## Saved entries
-- ==== Sys2Proof/Machine/VideoCommands.lean ====
section
/-! DEFINITION. The events of the video inputs and outputs, the firing of a scheduled entry and the end of a memory write. -/

namespace Sys2Proof.Machine

/-- A signal is found on an input (R136). -/
def findSignal (j : Input) (mode : VideoMode) (s : State) : State :=
  s.setInput j { s.input j with signal := some mode }

/-- The signal of an input is lost (R136). -/
def loseSignal (j : Input) (s : State) : State := s.setInput j { s.input j with signal := none }

/-- A complete frame of an ACTIVE input gives it its next frame number; without a signal there is none (R136). -/
def countFrame (j : Input) (s : State) : State :=
  if (s.input j).signal.isSome then s.setInput j { s.input j with frame := (s.input j).frame + 1#32 } else s

/-- SIGNAL_FOUND (R136). -/
def execSignalFound (input : Input) (mode : VideoMode) (s : State) : Host.Outcome State Fault Refusal :=
  .next (findSignal input mode s)

/-- SIGNAL_LOST (R136). -/
def execSignalLost (input : Input) (s : State) : Host.Outcome State Fault Refusal := .next (loseSignal input s)

/-- FRAME_COMPLETE (R136). -/
def execFrameComplete (input : Input) (s : State) : Host.Outcome State Fault Refusal := .next (countFrame input s)

/-- SINK_ATTACH (R138, R150). -/
def execSinkAttach (output : VideoOutput) (mode : VideoMode) (s : State) : Host.Outcome State Fault Refusal :=
  .next (attachSink output mode s)

/-- SINK_DETACH (R139, R150). -/
def execSinkDetach (output : VideoOutput) (s : State) : Host.Outcome State Fault Refusal :=
  .next (detachSink output s)

/-- FRAME_START (R142 to R145). -/
def execFrameStart (screen : Screen) (s : State) : Host.Outcome State Fault Refusal := .next (startFrame screen s)

/-- SHARE_OUT_FRAME_START (R151). -/
def execShareOutFrameStart (s : State) : Host.Outcome State Fault Refusal := .next (startShareFrame s)

/-- SCHEDULED_ENTRY_FIRE (R161 to R163). -/
def execScheduledEntryFire (index : ScheduleIndex) (s : State) : Host.Outcome State Fault Refusal :=
  .next (fireIfDue index s)

/-- MEMORY_WRITE_COMPLETE (R182, R188). -/
def execMemoryWriteComplete (outcome : WriteOutcome) (s : State) : Host.Outcome State Fault Refusal :=
  .next (endWrite outcome s)

end Sys2Proof.Machine
end

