/-- The recognizer at keyboard reports of one press or one release. Leader taps on one slot go through the tap states into
COMMAND and claim nothing (R29, R30); both timers return it to IDLE when due (R32, R35, R36; not due: log entry 5). In
COMMAND every press is claimed: a modifier changes nothing, Escape ends the state, any other usage fires its entry, waits
for more, or asks for REFUSE (R33, R34). Outside COMMAND a chord of the held modifiers fires and claims its key, and any
other press goes on (R31, R37, R38). A match while locked is R39's, the alerts R41's. That a LEADER entry fires before
IDLE is entered is log entry 7. -/
def Obligations.RecognizerSteps : Prop :=
  (∀ (i : Slot) (e : Millis) (s : State),
    let key := s.tables.modeSettings.leaderKey
    let window := s.clock + BitVec.ofNat 32 s.tables.modeSettings.leaderWindow
    (s.recognizer = .idle → recognizePress i key s = ({ s with recognizer := .tap1Down i window }, false)) ∧
    (s.recognizer = .tap1Down i e → recognizeRelease i key s = { s with recognizer := .tap1Up i window }) ∧
    (s.recognizer = .tap1Up i e → recognizePress i key s = ({ s with recognizer := .tap2Down i window }, false)) ∧
    (s.recognizer = .tap2Down i e →
      recognizeRelease i key s =
        refreshLeds
          { s with
            recognizer := .command [] (s.clock + BitVec.ofNat 32 s.tables.modeSettings.commandWindow) })) ∧
  (∀ (i : Slot) (e : Millis) (s : State),
    s.recognizer = .tap1Down i e ∨ s.recognizer = .tap1Up i e ∨ s.recognizer = .tap2Down i e →
    exec .leaderTimerExpiry s = .next (if 0 ≤ (s.clock - e).toInt then { s with recognizer := .idle } else s)) ∧
  (∀ (buffer : List Byte) (e : Millis) (s : State), s.recognizer = .command buffer e →
    exec .commandTimerExpiry s =
      .next (if 0 ≤ (s.clock - e).toInt then refreshLeds { s with recognizer := .idle } else s)) ∧
  (∀ s : State,
    (s.recognizer = .idle → exec .leaderTimerExpiry s = .next s) ∧
    ((∀ buffer e, s.recognizer ≠ .command buffer e) → exec .commandTimerExpiry s = .next s)) ∧
  ∀ (slot : Byte) (i : Slot) (m : ModifierSet) (u : Byte) (s : State),
    indexOf? 4 slot.toNat = some i → 2 ≤ u.toNat →
    (s.slotDevice i = some (.keyboard m []) → isModifier u = false →
      (u = s.tables.modeSettings.leaderKey →
        (s.recognizer = .idle ∨
            (∃ j e, j ≠ i ∧
              (s.recognizer = .tap1Down j e ∨ s.recognizer = .tap1Up j e ∨ s.recognizer = .tap2Down j e)) →
          exec (.consoleKeyboardReport slot m #v[u, 0#8, 0#8, 0#8, 0#8, 0#8]) s =
            .next
              (plainPress i u m [u]
                { s with
                  recognizer :=
                    .tap1Down i (s.clock + BitVec.ofNat 32 s.tables.modeSettings.leaderWindow) })) ∧
        ∀ e, s.recognizer = .tap1Up i e →
          exec (.consoleKeyboardReport slot m #v[u, 0#8, 0#8, 0#8, 0#8, 0#8]) s =
            .next
              (plainPress i u m [u]
                { s with
                  recognizer :=
                    .tap2Down i (s.clock + BitVec.ofNat 32 s.tables.modeSettings.leaderWindow) })) ∧
      (u ≠ s.tables.modeSettings.leaderKey → (∀ buffer e, s.recognizer ≠ .command buffer e) →
        (HasNoEntry s (.chord (modifiersOf s.keys.held) u) →
          exec (.consoleKeyboardReport slot m #v[u, 0#8, 0#8, 0#8, 0#8, 0#8]) s =
            .next (plainPress i u m [u] { s with recognizer := .idle })) ∧
        ∀ h, HasEntry s (.chord (modifiersOf s.keys.held) u) h →
          (∀ e ∈ s.keys.held, ¬ (e.slot = i ∧ e.usage = u)) →
          exec (.consoleKeyboardReport slot m #v[u, 0#8, 0#8, 0#8, 0#8, 0#8]) s =
            .next (claimedPress i u m [u] (fired h { s with recognizer := .idle }))) ∧
      ∀ buffer e, s.recognizer = .command buffer e → (∀ x ∈ s.keys.held, ¬ (x.slot = i ∧ x.usage = u)) →
        (u = 41#8 →
          exec (.consoleKeyboardReport slot m #v[u, 0#8, 0#8, 0#8, 0#8, 0#8]) s =
            .next (claimedPress i u m [u] (refreshLeds { s with recognizer := .idle }))) ∧
        (u ≠ 41#8 →
          (∀ h, HasEntry s (.leader (buffer ++ [u])) h →
            exec (.consoleKeyboardReport slot m #v[u, 0#8, 0#8, 0#8, 0#8, 0#8]) s =
              .next (claimedPress i u m [u] (refreshLeds { fired h s with recognizer := .idle }))) ∧
          (HasNoEntry s (.leader (buffer ++ [u])) →
            ((∃ n h more, s.hotkey n = some h ∧ more ≠ [] ∧ h.trigger = .leader (buffer ++ [u] ++ more)) →
              exec (.consoleKeyboardReport slot m #v[u, 0#8, 0#8, 0#8, 0#8, 0#8]) s =
                .next
                  (claimedPress i u m [u]
                    { s with
                      recognizer :=
                        .command (buffer ++ [u])
                          (s.clock + BitVec.ofNat 32 s.tables.modeSettings.commandWindow) })) ∧
            ((∀ n h more, s.hotkey n = some h → h.trigger ≠ .leader (buffer ++ [u] ++ more)) →
              exec (.consoleKeyboardReport slot m #v[u, 0#8, 0#8, 0#8, 0#8, 0#8]) s =
                .next (claimedPress i u m [u] (alerted .refuse (refreshLeds { s with recognizer := .idle }))))))) ∧
    (∀ buffer e, s.recognizer = .command buffer e → s.slotDevice i = some (.keyboard 0#8 []) → isModifier u = true →
      (∀ x ∈ s.keys.held, ¬ (x.slot = i ∧ x.usage = u)) →
      exec (.consoleKeyboardReport slot (modifierBit u) (Vector.replicate 6 0#8)) s =
        .next (claimedPress i u (modifierBit u) [] s)) ∧
    (s.slotDevice i = some (.keyboard m [u]) → isModifier u = false → u = s.tables.modeSettings.leaderKey →
      ∀ e,
        (s.recognizer = .tap1Down i e →
          exec (.consoleKeyboardReport slot m (Vector.replicate 6 0#8)) s =
            .next
              ((takeRelease i u
                { s with
                  recognizer :=
                    .tap1Up i (s.clock + BitVec.ofNat 32 s.tables.modeSettings.leaderWindow) }).setSlot i
                (some (.keyboard m [])))) ∧
        (s.recognizer = .tap2Down i e →
          exec (.consoleKeyboardReport slot m (Vector.replicate 6 0#8)) s =
            .next
              ((takeRelease i u
                (refreshLeds
                  { s with
                    recognizer :=
                      .command [] (s.clock + BitVec.ofNat 32 s.tables.modeSettings.commandWindow) })).setSlot i
                (some (.keyboard m [])))))
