theorem State.slotDevice_setSlot (s : State) (i : Slot) (d : Option Device) (j : Slot) :
    (s.setSlot i d).slotDevice j = if j = i then d else s.slotDevice j := get_set _ _ _ _

@[simp] theorem State.setHeld_held (s : State) (es : List HeldKey) : (s.setHeld es).keys.held = es := rfl
@[simp] theorem State.setHeld_buttons (s : State) (es : List HeldKey) : (s.setHeld es).keys.buttons = s.keys.buttons :=
  rfl
@[simp] theorem State.setHeld_snapshots (s : State) (es : List HeldKey) :
    (s.setHeld es).keys.snapshots = s.keys.snapshots := rfl
@[simp] theorem State.setHeld_overflow (s : State) (es : List HeldKey) :
    (s.setHeld es).keys.overflow = s.keys.overflow := rfl
@[simp] theorem State.setButtons_buttons (s : State) (bs : Vector (Option Computer) 5) :
    (s.setButtons bs).keys.buttons = bs := rfl
@[simp] theorem State.setButtons_held (s : State) (bs : Vector (Option Computer) 5) :
    (s.setButtons bs).keys.held = s.keys.held := rfl
@[simp] theorem State.setButtons_snapshots (s : State) (bs : Vector (Option Computer) 5) :
    (s.setButtons bs).keys.snapshots = s.keys.snapshots := rfl
@[simp] theorem State.setButtons_overflow (s : State) (bs : Vector (Option Computer) 5) :
    (s.setButtons bs).keys.overflow = s.keys.overflow := rfl
@[simp] theorem State.setSlot_errors (s : State) (i : Slot) (d : Option Device) :
    (s.setSlot i d).console.errors = s.console.errors := rfl
@[simp] theorem State.setSlot_ledSent (s : State) (i : Slot) (d : Option Device) :
    (s.setSlot i d).console.ledSent = s.console.ledSent := rfl
@[simp] theorem setRecognizer_recognizer (r : Recognizer) (s : State) : (setRecognizer r s).recognizer = r := rfl

/-- Two states with the same port records have the same ports. -/
theorem ports_ext {s t : State} (h : ∀ k, s.port k = t.port k) : s.ports = t.ports := vector_ext h

/-- Two states with the same screen records have the same screens. -/
theorem screens_ext {s t : State} (h : ∀ sc, s.screen sc = t.screen sc) : s.video.screens = t.video.screens :=
  vector_ext h


end Sys2Proof.Machine
end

## Task instructions
Only the lines above from the line with "theorem State.setButtons_held (s" to the line with "theorem State.setButtons_overflow (s", those two lines included, should be reproduced exactly.

## Answer space
@[simp] theorem State.setButtons_held (s : State) (bs : Vector (Option Computer) 5) :
    (s.setButtons bs).keys.held = s.keys.held := rfl
@[simp] theorem State.setButtons_snapshots (s : State) (bs : Vector (Option Computer) 5) :
    (s.setButtons bs).keys.snapshots = s.keys.snapshots := rfl
@[simp] theorem State.setButtons_overflow (s : State) (bs : Vector (Option Computer) 5) :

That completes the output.